### TRY IT
Go through the lines below and copy any that hold the string "KeepsOpt".
INPUT RECORDS: Begin
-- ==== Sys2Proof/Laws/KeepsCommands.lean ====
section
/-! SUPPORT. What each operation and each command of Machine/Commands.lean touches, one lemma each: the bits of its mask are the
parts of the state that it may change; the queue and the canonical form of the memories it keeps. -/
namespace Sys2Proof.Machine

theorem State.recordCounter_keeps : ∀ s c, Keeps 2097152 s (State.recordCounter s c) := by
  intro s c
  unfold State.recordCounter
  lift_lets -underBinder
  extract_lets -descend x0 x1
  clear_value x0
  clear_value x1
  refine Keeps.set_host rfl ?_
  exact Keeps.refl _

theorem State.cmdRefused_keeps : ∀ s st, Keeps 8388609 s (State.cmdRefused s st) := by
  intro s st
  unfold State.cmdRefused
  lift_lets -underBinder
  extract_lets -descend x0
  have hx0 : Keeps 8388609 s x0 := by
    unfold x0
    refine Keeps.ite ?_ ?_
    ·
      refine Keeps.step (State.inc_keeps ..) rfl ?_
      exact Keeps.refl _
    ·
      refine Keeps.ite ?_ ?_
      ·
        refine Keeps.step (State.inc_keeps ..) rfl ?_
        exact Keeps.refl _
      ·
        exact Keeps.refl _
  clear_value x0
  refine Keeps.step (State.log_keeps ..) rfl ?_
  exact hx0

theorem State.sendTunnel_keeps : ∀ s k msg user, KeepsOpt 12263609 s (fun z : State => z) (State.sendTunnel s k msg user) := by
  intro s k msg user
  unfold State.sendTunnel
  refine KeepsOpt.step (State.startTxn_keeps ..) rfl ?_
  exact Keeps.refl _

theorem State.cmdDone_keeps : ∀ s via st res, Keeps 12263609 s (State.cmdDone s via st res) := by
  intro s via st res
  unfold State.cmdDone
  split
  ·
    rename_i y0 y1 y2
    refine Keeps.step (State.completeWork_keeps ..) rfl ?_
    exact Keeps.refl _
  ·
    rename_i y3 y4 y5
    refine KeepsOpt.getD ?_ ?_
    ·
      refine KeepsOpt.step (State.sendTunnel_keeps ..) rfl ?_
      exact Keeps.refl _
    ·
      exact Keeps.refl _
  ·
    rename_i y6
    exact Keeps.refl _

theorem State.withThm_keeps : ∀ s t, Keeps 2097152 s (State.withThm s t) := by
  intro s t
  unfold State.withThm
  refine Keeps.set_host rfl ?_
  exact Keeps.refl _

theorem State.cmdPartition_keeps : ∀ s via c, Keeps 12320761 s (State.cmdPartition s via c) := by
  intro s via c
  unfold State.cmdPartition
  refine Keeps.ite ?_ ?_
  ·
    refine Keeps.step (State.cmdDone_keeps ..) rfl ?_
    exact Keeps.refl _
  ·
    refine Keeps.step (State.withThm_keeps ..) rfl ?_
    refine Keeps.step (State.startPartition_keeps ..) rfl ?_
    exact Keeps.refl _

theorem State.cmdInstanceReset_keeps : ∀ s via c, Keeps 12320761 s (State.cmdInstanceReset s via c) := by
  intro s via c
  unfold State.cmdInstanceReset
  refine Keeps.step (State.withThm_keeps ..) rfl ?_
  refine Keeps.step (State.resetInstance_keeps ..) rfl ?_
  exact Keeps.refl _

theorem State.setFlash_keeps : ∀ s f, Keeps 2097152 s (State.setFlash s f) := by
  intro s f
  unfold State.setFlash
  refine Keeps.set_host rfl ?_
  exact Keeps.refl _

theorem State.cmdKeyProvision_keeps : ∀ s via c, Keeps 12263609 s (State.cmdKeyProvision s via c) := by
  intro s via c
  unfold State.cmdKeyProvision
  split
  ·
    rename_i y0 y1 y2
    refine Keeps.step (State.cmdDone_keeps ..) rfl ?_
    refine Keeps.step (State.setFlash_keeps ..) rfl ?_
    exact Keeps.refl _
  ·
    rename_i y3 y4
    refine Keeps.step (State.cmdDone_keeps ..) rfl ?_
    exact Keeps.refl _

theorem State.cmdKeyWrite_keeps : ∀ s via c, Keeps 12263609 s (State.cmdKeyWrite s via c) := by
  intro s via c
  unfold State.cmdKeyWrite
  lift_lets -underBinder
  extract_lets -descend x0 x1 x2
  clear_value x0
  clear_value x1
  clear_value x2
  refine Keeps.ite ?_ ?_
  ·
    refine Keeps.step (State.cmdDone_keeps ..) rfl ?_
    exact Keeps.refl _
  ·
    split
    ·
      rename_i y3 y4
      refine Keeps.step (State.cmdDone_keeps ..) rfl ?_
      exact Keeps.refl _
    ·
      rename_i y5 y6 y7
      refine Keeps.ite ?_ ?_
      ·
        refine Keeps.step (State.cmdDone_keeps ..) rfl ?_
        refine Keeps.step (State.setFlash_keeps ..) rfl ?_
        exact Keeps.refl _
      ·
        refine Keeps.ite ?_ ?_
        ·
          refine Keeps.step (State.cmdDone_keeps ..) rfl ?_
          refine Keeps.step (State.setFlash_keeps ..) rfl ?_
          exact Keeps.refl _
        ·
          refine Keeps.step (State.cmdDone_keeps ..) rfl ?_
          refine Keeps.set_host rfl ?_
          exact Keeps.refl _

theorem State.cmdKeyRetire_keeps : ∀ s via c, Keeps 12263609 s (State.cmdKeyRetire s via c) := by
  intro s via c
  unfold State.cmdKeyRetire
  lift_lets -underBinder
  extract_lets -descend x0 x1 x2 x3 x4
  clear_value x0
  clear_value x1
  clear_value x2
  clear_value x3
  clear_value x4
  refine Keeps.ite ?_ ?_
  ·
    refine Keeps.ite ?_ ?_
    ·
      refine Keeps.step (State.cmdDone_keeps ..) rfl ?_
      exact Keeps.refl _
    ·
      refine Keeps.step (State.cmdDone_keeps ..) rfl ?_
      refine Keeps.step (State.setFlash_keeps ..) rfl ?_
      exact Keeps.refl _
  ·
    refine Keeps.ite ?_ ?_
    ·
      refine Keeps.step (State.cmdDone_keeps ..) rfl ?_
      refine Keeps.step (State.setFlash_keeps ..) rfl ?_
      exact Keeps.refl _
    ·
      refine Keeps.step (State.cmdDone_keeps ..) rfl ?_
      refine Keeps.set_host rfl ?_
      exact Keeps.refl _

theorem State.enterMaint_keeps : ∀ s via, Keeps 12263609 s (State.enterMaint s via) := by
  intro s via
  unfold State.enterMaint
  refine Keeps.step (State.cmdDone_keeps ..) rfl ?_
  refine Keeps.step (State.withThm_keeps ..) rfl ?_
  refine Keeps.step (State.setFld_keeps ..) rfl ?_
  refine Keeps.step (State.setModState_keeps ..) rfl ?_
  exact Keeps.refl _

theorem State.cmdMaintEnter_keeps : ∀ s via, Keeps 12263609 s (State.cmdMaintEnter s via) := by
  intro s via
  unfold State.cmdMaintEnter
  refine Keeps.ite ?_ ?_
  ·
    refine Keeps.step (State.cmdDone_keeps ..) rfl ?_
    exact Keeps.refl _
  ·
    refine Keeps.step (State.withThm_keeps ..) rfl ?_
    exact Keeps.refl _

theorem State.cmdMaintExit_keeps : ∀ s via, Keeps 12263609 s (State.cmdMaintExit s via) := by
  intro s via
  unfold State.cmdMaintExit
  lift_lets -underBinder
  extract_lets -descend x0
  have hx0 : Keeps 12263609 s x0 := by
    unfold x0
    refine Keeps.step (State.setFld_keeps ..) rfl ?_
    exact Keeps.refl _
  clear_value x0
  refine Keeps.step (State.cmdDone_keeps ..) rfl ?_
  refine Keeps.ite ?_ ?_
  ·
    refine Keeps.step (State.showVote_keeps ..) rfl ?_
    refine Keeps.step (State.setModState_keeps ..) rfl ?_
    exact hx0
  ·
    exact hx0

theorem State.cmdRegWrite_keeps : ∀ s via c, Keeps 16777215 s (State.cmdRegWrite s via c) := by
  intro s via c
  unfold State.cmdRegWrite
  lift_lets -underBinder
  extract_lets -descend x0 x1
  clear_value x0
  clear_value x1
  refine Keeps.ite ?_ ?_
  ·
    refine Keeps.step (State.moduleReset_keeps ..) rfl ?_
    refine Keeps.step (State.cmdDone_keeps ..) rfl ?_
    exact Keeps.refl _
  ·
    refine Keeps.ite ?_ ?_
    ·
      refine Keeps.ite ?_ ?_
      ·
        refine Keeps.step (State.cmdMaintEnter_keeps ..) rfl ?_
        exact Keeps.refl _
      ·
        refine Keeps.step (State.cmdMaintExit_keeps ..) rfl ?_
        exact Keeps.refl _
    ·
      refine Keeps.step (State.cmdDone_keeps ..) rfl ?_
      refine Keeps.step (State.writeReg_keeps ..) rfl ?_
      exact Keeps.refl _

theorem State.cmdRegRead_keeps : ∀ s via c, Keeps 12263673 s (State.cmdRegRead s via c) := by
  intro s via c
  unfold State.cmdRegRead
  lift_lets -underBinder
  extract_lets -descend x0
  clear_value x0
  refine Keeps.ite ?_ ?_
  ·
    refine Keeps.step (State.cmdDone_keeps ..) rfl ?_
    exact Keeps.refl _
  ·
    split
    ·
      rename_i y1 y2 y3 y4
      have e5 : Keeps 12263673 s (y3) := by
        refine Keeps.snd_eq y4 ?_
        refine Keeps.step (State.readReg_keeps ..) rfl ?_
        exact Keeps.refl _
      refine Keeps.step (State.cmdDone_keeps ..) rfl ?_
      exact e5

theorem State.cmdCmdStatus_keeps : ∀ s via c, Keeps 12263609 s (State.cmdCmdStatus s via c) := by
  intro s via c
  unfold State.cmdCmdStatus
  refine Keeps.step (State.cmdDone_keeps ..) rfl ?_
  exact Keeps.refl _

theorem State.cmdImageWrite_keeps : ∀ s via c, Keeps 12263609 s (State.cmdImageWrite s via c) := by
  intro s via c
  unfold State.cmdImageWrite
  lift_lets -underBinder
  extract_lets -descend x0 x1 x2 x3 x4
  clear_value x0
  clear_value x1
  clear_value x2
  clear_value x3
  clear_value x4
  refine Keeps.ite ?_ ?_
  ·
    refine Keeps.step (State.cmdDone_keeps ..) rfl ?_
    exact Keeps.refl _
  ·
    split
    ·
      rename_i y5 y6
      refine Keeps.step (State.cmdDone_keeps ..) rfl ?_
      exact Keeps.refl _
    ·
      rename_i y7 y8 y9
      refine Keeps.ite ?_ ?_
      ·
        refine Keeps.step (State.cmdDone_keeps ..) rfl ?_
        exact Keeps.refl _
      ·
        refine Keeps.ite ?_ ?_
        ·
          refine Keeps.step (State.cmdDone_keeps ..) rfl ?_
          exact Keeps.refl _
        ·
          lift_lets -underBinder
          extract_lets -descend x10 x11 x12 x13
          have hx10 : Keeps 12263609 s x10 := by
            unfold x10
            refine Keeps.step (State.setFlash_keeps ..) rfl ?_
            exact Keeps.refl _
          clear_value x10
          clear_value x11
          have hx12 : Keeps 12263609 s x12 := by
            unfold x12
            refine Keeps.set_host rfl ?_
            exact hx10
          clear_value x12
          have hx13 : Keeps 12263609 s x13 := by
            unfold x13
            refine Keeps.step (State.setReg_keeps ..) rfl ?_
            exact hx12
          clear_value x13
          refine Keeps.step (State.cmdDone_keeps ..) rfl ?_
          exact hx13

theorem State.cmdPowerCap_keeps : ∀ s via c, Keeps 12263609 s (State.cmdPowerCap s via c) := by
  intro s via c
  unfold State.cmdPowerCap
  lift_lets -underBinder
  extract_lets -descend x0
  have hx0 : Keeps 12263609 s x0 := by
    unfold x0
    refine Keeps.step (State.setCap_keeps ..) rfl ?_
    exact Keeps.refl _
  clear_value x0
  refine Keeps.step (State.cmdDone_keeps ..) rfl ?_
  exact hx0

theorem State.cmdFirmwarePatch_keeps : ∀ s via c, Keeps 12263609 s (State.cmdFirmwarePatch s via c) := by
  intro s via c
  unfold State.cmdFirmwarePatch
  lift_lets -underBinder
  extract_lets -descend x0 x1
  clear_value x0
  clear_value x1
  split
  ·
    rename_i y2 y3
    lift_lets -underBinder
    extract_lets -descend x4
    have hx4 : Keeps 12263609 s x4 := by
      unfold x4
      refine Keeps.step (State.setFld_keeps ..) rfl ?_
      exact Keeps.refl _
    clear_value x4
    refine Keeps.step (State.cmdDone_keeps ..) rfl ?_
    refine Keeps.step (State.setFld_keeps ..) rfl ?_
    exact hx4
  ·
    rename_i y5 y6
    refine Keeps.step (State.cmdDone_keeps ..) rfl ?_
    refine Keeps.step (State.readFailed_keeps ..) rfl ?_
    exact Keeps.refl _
INPUT RECORDS: End
### OUTPUT OF THE EXERCISE
theorem State.sendTunnel_keeps : ∀ s k msg user, KeepsOpt 12263609 s (fun z : State => z) (State.sendTunnel s k msg user) := by
  refine KeepsOpt.step (State.startTxn_keeps ..) rfl ?_
    refine KeepsOpt.getD ?_ ?_
      refine KeepsOpt.step (State.sendTunnel_keeps ..) rfl ?_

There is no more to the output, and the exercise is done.